* **Extracted material**:
-- ==== Sys2Proof/Tests/Slice0.lean ====
section
/-! SUPPORT. Tests: words of the encoding, the ill-formed term, one step of each command with the spec's
own example values, and for each statement with hypotheses a state that meets them. -/

/- The kernel evaluations below run one after another: each waiting one would hold a thread of its own. -/
set_option Elab.async false

namespace Sys2Proof.Tests

open Sys2Proof Sys2Proof.Machine

/-! ## Decoding (30_encoding.md R80–R83, 95_test_vectors.md) -/

theorem test_decode_facade :
    decode 0x00000000#32 = .ok (.nop 0#8) ∧ decode 0x00000001#32 = .ok (.init 0#8) ∧
      decode 0xFFFF0002#32 = .ok (.readTouch 0#8) := by decide
theorem test_decode_presence :
    decode 0x00000003#32 = .ok (.waitTouch 0#8) ∧ decode 0x00000004#32 = .ok (.waitRelease 0#8) ∧
      decode 0x00000008#32 = .ok (.isTouched 0#8) := by decide
theorem test_decode_affine :
    decode 0x00000005#32 = .ok (.setCal 0#8) ∧ decode 0x0000000B#32 = .ok (.transform 0#8) := by
  decide
theorem test_decode_accumulator :
    decode 0x00000506#32 = .ok (.setPrec 5#8) ∧ decode 0x00000009#32 = .ok (.measure 0#8) := by
  decide
theorem test_decode_median : decode 0x0000000A#32 = .ok (.gather 0#8) := by decide
theorem test_decode_transport :
    decode 0x00000010#32 = .ok (.csAssert 0#8) ∧ decode 0x00000011#32 = .ok (.csDeassert 0#8) ∧
      decode 0x0000A512#32 = .ok (.xferWrite 0xA5#8) ∧
      decode 0x00000013#32 = .ok (.xferRead 0#8) := by decide
theorem test_decode_sampler :
    decode 0x0000D014#32 = .ok (.readAxis 0xD0#8) ∧ decode 0x00000015#32 = .ok (.readRaw 0#8) := by
  decide
/-- The opcodes on both sides of each reserved range (R83). -/
theorem test_decode_reserved_borders :
    [0x07#32, 0x0C#32, 0x0F#32, 0x16#32, 0xFF#32].map (fun w => (decode w).toOption) =
        [none, none, none, none, none] ∧
      [0x06#32, 0x08#32, 0x0B#32, 0x10#32, 0x15#32].all (fun w => (decode w).toOption.isSome) := by
  decide
theorem test_table_word : decodeTableWord 32 0x0000A512 = some (.xferWrite 0xA5#8) := by decide
/-- The one ill-formed term: SET_PREC with n = 0 (R255). -/
theorem test_ill_formed : (Instr.setPrec 0#8).wellFormed = false ∧
    (Instr.setPrec 1#8).wellFormed = true := by decide

/-! ## Small states -/

/-- A build with RESCALE = 1.0 and at most four measurements a gather. -/
def build : Params := ⟨4, 0x3F800000#32, 0xD0#8, 0x90#8, .hw, 2, 1, 1, .floor, .range⟩

theorem build_legal : build.Legal := by constructor <;> decide

/-- The block right after reset. -/
def fresh : State := State.resetOf build [] [] Env.empty

/-- The block after INIT, with the engine and the presence method given. -/
def ready (mode : TransportMode) (useIrq : Bool) : State :=
  { fresh with
    cfg := ⟨.auto, useIrq⟩, cfgLocked := true
    status := { fresh.status with initDone := true, modeEff := some mode }
    pins := ⟨true, false, false, true⟩ }

/-- `s` with the command `i` in flight at the position `p`. -/
def doing (i : Instr) (p : Pos) (s : State) : State :=
  { s with
    status := { s.status with busy := true }
    seq := { s.seq with op := some i.opcode, arg := i.arg, pos := p } }

/-- `s` with partial results. -/
def having (f : Results → Results) (s : State) : State := s.keep f

/-- `s` with the bits the touch controller answers next. -/
def answering (bits : List Bool) (s : State) : State :=
  { s with env := { s.env with miso := bits } }

/-- `s` with the levels of the pen line. -/
def pen (levels : List Bool) (s : State) : State :=
  { s with env := { s.env with pen := levels } }

/-- `s` with host actions and turns pending. -/
def hosting (script : List HostAction) (turns : List Agent) (s : State) : State :=
  { s with env := { s.env with script := script, turns := turns } }

/-- `o` is a next state in which `p` holds. -/
def answers (o : Out) (p : State → Bool) : Bool :=
  match o with
  | .next t => p t
  | .fault _ => false
  | .refused _ => false

/-- The bits of a byte in the order they are clocked. -/
def bitsOf (b : Byte) : List Bool := msbFirst b

/-! ## One step of each command, with the values of the rules' examples -/

/-- R231: NOP's acceptance clears a left-over ERR. -/
theorem test_nop : answers
    (exec (.nop 0#8) { fresh with status := { fresh.status with err := .notInit } })
    (fun t => t.status.word == 0x1#32) = true := by decide +kernel

/-- R233's example: Software, USE_IRQ = 1. -/
theorem test_init : answers
    (exec (.init 0#8) { doing (.init 0#8) .commit fresh with
      seq := { (doing (.init 0#8) .commit fresh).seq with cfg := ⟨.software, true⟩ } })
    (fun t => t.status.word == 0x82#32 && t.pins.word false false == 0x21#32) = true := by
  decide +kernel

/-- R234: a second INIT is refused with code 3. -/
theorem test_init_again : answers (exec (.init 0#8) (ready .hw true))
    (fun t => t.status.word == 0x342#32) = true := by decide +kernel

/-- R211's example. -/
theorem test_setCal : answers
    (exec (.setCal 0#8) { doing (.setCal 0#8) .commit fresh with
      cal := ⟨0x40000000#32, 0#32, 0#32, 0#32, 0x40000000#32, 0#32⟩ })
    (fun t => t.calAct == ⟨0x40000000#32, 0#32, 0#32, 0#32, 0x40000000#32, 0#32⟩ &&
      !t.status.busy) = true := by decide +kernel

/-- R171's example. -/
theorem test_setPrec : answers (exec (.setPrec 5#8) (doing (.setPrec 5#8) .commit fresh))
    (fun t => t.prec == 5#8) = true := by decide +kernel

/-- R255: SET_PREC 0 is refused with code 5. -/
theorem test_setPrec_zero : answers (exec (.setPrec 0#8) fresh)
    (fun t => t.prec == 3#8 && t.status.word == 0x500#32) = true := by decide +kernel

/-- R217's example. -/
theorem test_transform : answers
    (exec (.transform 0#8) { doing (.transform 0#8) .commit fresh with
      calAct := ⟨0x40000000#32, 0#32, 0#32, 0#32, 0x40000000#32, 0#32⟩
      seq := { (doing (.transform 0#8) .commit fresh).seq with tin := ⟨100#12, 50#12⟩ } })
    (fun t => t.coord.word == 0x006400C8#32) = true := by decide +kernel

/-- R84: TRANSFORM latches TIN when it is accepted. -/
theorem test_transform_latch : answers
    (exec (.transform 0#8) { fresh with tin := ⟨100#12, 50#12⟩ })
    (fun t => t.seq.tin == ⟨100#12, 50#12⟩ && t.seq.pos == .commit) = true := by decide +kernel

/-- R110. -/
theorem test_csAssert : answers
    (exec (.csAssert 0#8) (doing (.csAssert 0#8) .setCs (ready .hw true)))
    (fun t => !t.pins.csN && t.hist == [.cs true]) = true := by decide +kernel

/-- R111: its corner case CS_HELD = 0. -/
theorem test_csDeassert : answers (exec (.csDeassert 0#8) (ready .hw true))
    (fun t => t.seq.pos == .commit && t.hist == []) = true := by decide +kernel

/-- R112's example: 0xA5 on the wire. -/
theorem test_xferWrite : answers
    (exec (.xferWrite 0xA5#8)
      (answering (bitsOf 0xFF#8) (doing (.xferWrite 0xA5#8) .exchange (ready .sw true))))
    (fun t => t.hist == [.xfer 0xA5#8 0xFF#8] && t.xfer.rxByte == 0#8) = true := by decide +kernel

theorem test_xferWrite_wire :
    waveBits (hwExchange 2 0xA5#8 Env.empty).wave =
      [true, false, true, false, false, true, false, true] := by decide +kernel

/-- R113's example: the touch controller drives 0,0,1,1,1,1,0,0. -/
theorem test_xferRead : answers
    (exec (.xferRead 0#8) (answering [false, false, true, true, true, true, false, false]
      (doing (.xferRead 0#8) .exchange (ready .hw true))))
    (fun t => t.seq.res.byte == 0x3C#8 && t.hist == [.xfer 0#8 0x3C#8]) = true := by decide +kernel

theorem test_xferRead_commit : answers
    (exec (.xferRead 0#8) (having (fun r => { r with byte := 0x3C#8 })
      (doing (.xferRead 0#8) .commit (ready .hw true))))
    (fun t => t.xfer.word == 0x3C#32) = true := by decide +kernel

/-- R138's example: b1 = 0x3A, b2 = 0x98. -/
theorem test_readAxis : answers
    (exec (.readAxis 0xD0#8) (answering (bitsOf 0x98#8) (having (fun r => { r with byte := 0x3A#8 })
      (doing (.readAxis 0xD0#8) (.axis .lowByte) (ready .hw true)))))
    (fun t => t.seq.res.axis == 0x753#12 && t.seq.pos == .commit) = true := by decide +kernel

theorem test_readAxis_commit : answers
    (exec (.readAxis 0xD0#8) (having (fun r => { r with axis := 0x753#12 })
      (doing (.readAxis 0xD0#8) .commit (ready .hw true))))
    (fun t => t.xfer.word == 0x07530000#32) = true := by decide +kernel

/-- R139's example. -/
theorem test_readRaw : answers
    (exec (.readRaw 0#8) (having (fun r => { r with x := 0x800#12, y := 0xFFF#12 })
      (doing (.readRaw 0#8) .commit (ready .sw true))))
    (fun t => t.raw.word == 0x0FFF0800#32) = true := by decide +kernel

/-- R134: in SW mode the 12 bits of `BusRead12` are the value of X, and Y follows. -/
theorem test_readRaw_sw : answers
    (exec (.readRaw 0#8) (answering (msbFirst 0x800#12)
      (doing (.readRaw 0#8) (.raw .result (.x .read12)) (ready .sw true))))
    (fun t => t.seq.res.x == 0x800#12 && t.seq.pos == .raw .result (.y .command)) = true := by
  decide +kernel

* **Your goal**:
Please restate the records word for word. Go from the first line to the line with "decode 0x00000000#32 = .ok" and include both.

* **Written answer**:
-- ==== Sys2Proof/Tests/Slice0.lean ====
section
/-! SUPPORT. Tests: words of the encoding, the ill-formed term, one step of each command with the spec's
own example values, and for each statement with hypotheses a state that meets them. -/

/- The kernel evaluations below run one after another: each waiting one would hold a thread of its own. -/
set_option Elab.async false

namespace Sys2Proof.Tests

open Sys2Proof Sys2Proof.Machine

/-! ## Decoding (30_encoding.md R80–R83, 95_test_vectors.md) -/

theorem test_decode_facade :
    decode 0x00000000#32 = .ok (.nop 0#8) ∧ decode 0x00000001#32 = .ok (.init 0#8) ∧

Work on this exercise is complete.